本記事では、家族信託の手続きを始める前の準備や、手続きの手順、費用、注意点などについて解説します。


家族信託の手続きを始める前に

家族信託の手続きを開始する前には、以下のような検討と準備が必要です。

  • 家族信託がベストな選択か確認する
  • 信託財産の選定と資産の把握
  • 必要書類を準備する

これらの準備を怠ると、手続きが長期化したり、思わぬトラブルが発生したりする可能性もあるため、慎重に進めることが重要です。

家族信託がベストな選択か確認する

家族信託を設立する前に、本当にこの制度が最適な選択肢なのかを慎重に検討する必要があります。


家族信託が特に有効とされるのは、認知症対策や相続対策、事業承継、障がいを持つ家族の将来の生活保障などの場面です。


一方で、信頼できる受託者がいないケースや、家族間の関係性が不安定な場合には適さない可能性もあります。

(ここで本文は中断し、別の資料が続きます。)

/-- Probe a directory of entries of 16 bytes for a row (R290). -/
def dirLook (d : Dev) (base mask r : Nat) : Nat → Nat → Option Nat
  | 0, _ => none
  | n + 1, i =>
    let k := d.mnum (base + 16 * (i % (mask + 1))) 8
    if k = r then some (d.mnum (base + 16 * (i % (mask + 1)) + 8) 8)
    else if k = 2 ^ 64 - 1 then none else dirLook d base mask r n (i + 1)

/-- The slot of a row homed here. An entry whose slot is not below SLOTS holds no row (DESIGN CHOICE, log entry 100). -/
def Dev.rowSlot (d : Dev) (t : EmbTable) (r : Nat) : Option Nat :=
  if !t.sharded then some r
  else match d.alloc t.rowAlloc with
    | some a =>
      (dirLook d (a.base + t.dirOfs) (2 ^ t.dirLog - 1) r (2 ^ t.dirLog) (t.hash r % 2 ^ t.dirLog)).filter (fun s => s < t.slots)
    | none => none

/-- Addresses of a slot's q bytes and scales. -/
def Dev.rowAddr (d : Dev) (t : EmbTable) (slot : Nat) : Nat × Nat :=
  let base := ((d.alloc t.rowAlloc).map (·.base)).getD 0
  (base + slot * t.stride, base + t.scaleOfs + slot * 2 * t.nb)

/-- q elements and scale words of a row's bytes. -/
def EmbTable.decode (t : EmbTable) (b : Bytes) : List Int × List Nat :=
  ((List.range t.dim).map (fun i =>
      if t.etype = 0x10 then sx 4 (bits (fld b (i / 2) 1) (if i % 2 = 0 then 3 else 7) (if i % 2 = 0 then 0 else 4))
      else bytesInt t.etype (slice b (i * typeBytes t.etype) (typeBytes t.etype))),
   (List.range t.nb).map (fun k => fld b (t.qBytes + 2 * k) 2))

/-- What became of a row that a window fetches. -/
inductive RowGot where
  | absent (late : Bool)
  | poisoned | unreachable
  | got (bytes : Bytes) (late : Bool)
  deriving DecidableEq, Repr, Inhabited

/-- Add to a counter of the table's record, saturating (R310). -/
def Dev.tableCount (d : Dev) (t : EmbTable) (ofs width n : Nat) : Dev :=
  match d.alloc t.counterAlloc with
  | some a =>
    let x := a.base + 64 * t.counterIdx + ofs
    if n = 0 then d else d.mwrite x (leB width (Nat.min (d.mnum x width + n) (2 ^ (8 * width) - 1)))
  | none => d

/-- Registers of a gather engine. -/
def gth (c off : Nat) : Nat := cluReg c (0x400 + off)
def Dev.gthBump (d : Dev) (c off n : Nat) : Dev := if n = 0 then d else d.bump (gth c off) n

/-- One of a station's engines of some roles, chosen by a row's hash (R306, R383). -/
def Dev.engineFor (d : Dev) (roles : List Nat) (h : Nat) : Option Nat :=
  let l := (List.range 72).filter (fun c => roles.contains (d.seat (1152 + c)).role)
  if l.isEmpty then none else l[mulHi h l.length]?

/-! Hot rows (R299) -/

/-- Where the hot list of a parity starts in HOT_ALLOC. -/
def EmbTable.hotList (t : EmbTable) (par : Nat) : Nat := 16 * t.slots + par * (64 + 8 * t.hotCap)

/-- A tag's access counts are open while the step is its read step: they are sealed at the bell that ends it (R300). -/
def Dev.hotOpen (d : Dev) (t : EmbTable) (tag : Nat) : Bool := tag == d.step + t.lead

/-- A fetch served: its multiplicity goes to the row's counter of the tag, and a row that passes HOT_THR to the hot list. -/
def Dev.hotAdd (d : Dev) (t : EmbTable) (slot r tag mult : Nat) : Dev :=
  match d.alloc t.hotAlloc with
  | none => d
  | some a =>
    if !t.hot || !d.hotOpen t tag then d
    else
      let par := tag % 2
      let x := a.base + 16 * slot + 8 * par
      let w := d.mnum x 8
      let old := if w / 2 ^ 48 = tag % 65536 then w % 2 ^ 48 else 0
      let new := Nat.min (old + mult) (2 ^ 48 - 1)
      let d := d.mwrite x (leB 8 (tag % 65536 * 2 ^ 48 + new))
      if old ≤ t.hotThr ∧ t.hotThr < new then
        let l := a.base + t.hotList par
        let n := if d.mnum (l + 8) 8 = tag then d.mnum l 4 else 0
        if n < t.hotCap then ((d.mwrite l (leB 4 (n + 1))).mwrite (l + 8) (leB 8 tag)).mwrite (l + 64 + 8 * n) (leB 8 r)
        else d.tableCount t 56 4 1
      else d

/-! Replicas (R300 to R302) -/

def Dev.replArea (d : Dev) (c : Nat) : Option Alloc :=
  match d.plt.allocs.find? (fun a => a.kind == 3 && a.unit == clusterId c) with
  | some a => if a.size < 131072 then none else some a
  | none => none

/-- Directory entry of a key on a board: its address, once the directory has been written. -/
def replLook (d : Dev) (base k : Nat) : Nat → Nat → Option Nat
  | 0, _ => none
  | n + 1, i =>
    let x := base + 16 * (i % 4096)
    let v := d.mnum x 8
    if v = k then some x else if v = 2 ^ 64 - 1 then none else replLook d base k n (i + 1)

def Dev.replEntry (d : Dev) (c : Nat) (t : EmbTable) (r : Nat) : Option Nat :=
  match d.replArea c with
  | some a => if d.emb.boards.contains c then replLook d a.base (t.key r) 4096 (t.hash r / 2 ^ 52) else none
  | none => none

/-- A valid replica's bytes. -/
def Dev.replica (d : Dev) (c : Nat) (t : EmbTable) (r : Nat) : Option Bytes :=
  match d.replEntry c t r, d.replArea c with
  | some x, some a =>
    if d.rbit (gth c 0) 0 && bit (d.mnum (x + 12) 4) 0 then some (d.mread (a.base + d.mnum (x + 8) 4) (t.qBytes + 2 * t.nb)) else none
  | _, _ => none

/-- Entries of a board's directory: address and key, the free ones left out. -/
def Dev.replList (d : Dev) (c : Nat) : List (Nat × Nat) :=
  match d.replArea c with
  | some a =>
    if d.emb.boards.contains c then
      ((List.range 4096).map (fun i => (a.base + 16 * i, d.mnum (a.base + 16 * i) 8))).filter (fun e => e.2 != 2 ^ 64 - 1)
    else []
  | none => []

まずは、家族信託を選択することで何を実現したいのか、他の制度(遺言や成年後見など)との違いや補完関係を整理することが大切です。

信託財産の選定と資産の把握

信託財産とは、その名の通り信託の対象になる財産のことです。族信託の手続きを進める前に、どの財産を信託財産にするのか選定する必要があります


信託財産にできるものの具体例としては以下が挙げられます。

  • 現金
  • 不動産
  • 有価証券
  • 金銭債権
  • 知的財産
  • その他(宝石、美術品、車、ペットなど)

信託には委託者・受託者・受益者などの役割があるため、それぞれを誰にするのか慎重に検討する必要があります。受託者は信託財産を管理する責任を負うため、信頼性・管理能力が重要な要素となります。


受益者と受託者が同一人物になる場合の注意点や、第三者(信託監督人など)の設置の是非についても十分に検討しましょう。万一の変更や追加ができるかどうかも設計段階で検討しておくと安心です。

必要書類を準備する

家族信託の手続きを進める際には複数の書類を準備する必要があります。主な書類は以下のとおりです。

  • 本人確認書類
  • 委託者および受託者の印鑑証明書
  • 委託者および受託者の実印
  •  信託財産に関する資料
  • 登記事項証明書(信託財産に不動産を含む場合)

信託契約書の作成時には信託財産の詳細を記載するための資料や、家族構成を確認するために戸籍謄本や住民票なども必要となります。


不動産が信託財産に含まれる場合には固定資産評価証明書や登記済証も必要です。

さくらリーガルパートナーでは、「必要書類の揃え方がわからない」「何から手を付ければ良いかわからない」といった場合のご相談も承っています。


家族信託に関するお悩みはさくらリーガルパートナーまでお問い合わせください。

LINEでもお気軽にお問い合わせください

LINEでのご予約はこちらから

家族信託における手続きの流れ

家族信託における、手続きの基本的な流れは以下のとおりです。

  1. ヒアリングにより内容を明確にする
  2. 契約書案文作成
  3. 公正証書作成
  4. 不動産を信託する場合は信託登記を行う
  5. 信託財産の運用を開始する

各ステップについて、詳しく見ていきましょう。

1.ヒアリングにより内容を明確にする

まずはヒアリングによって、家族信託の目的や信託財産などを明確にします。信託契約の当事者のみでなく、他の家族にもヒアリングすることによって、不満や揉め事の発生といったトラブルを防ぐことができます。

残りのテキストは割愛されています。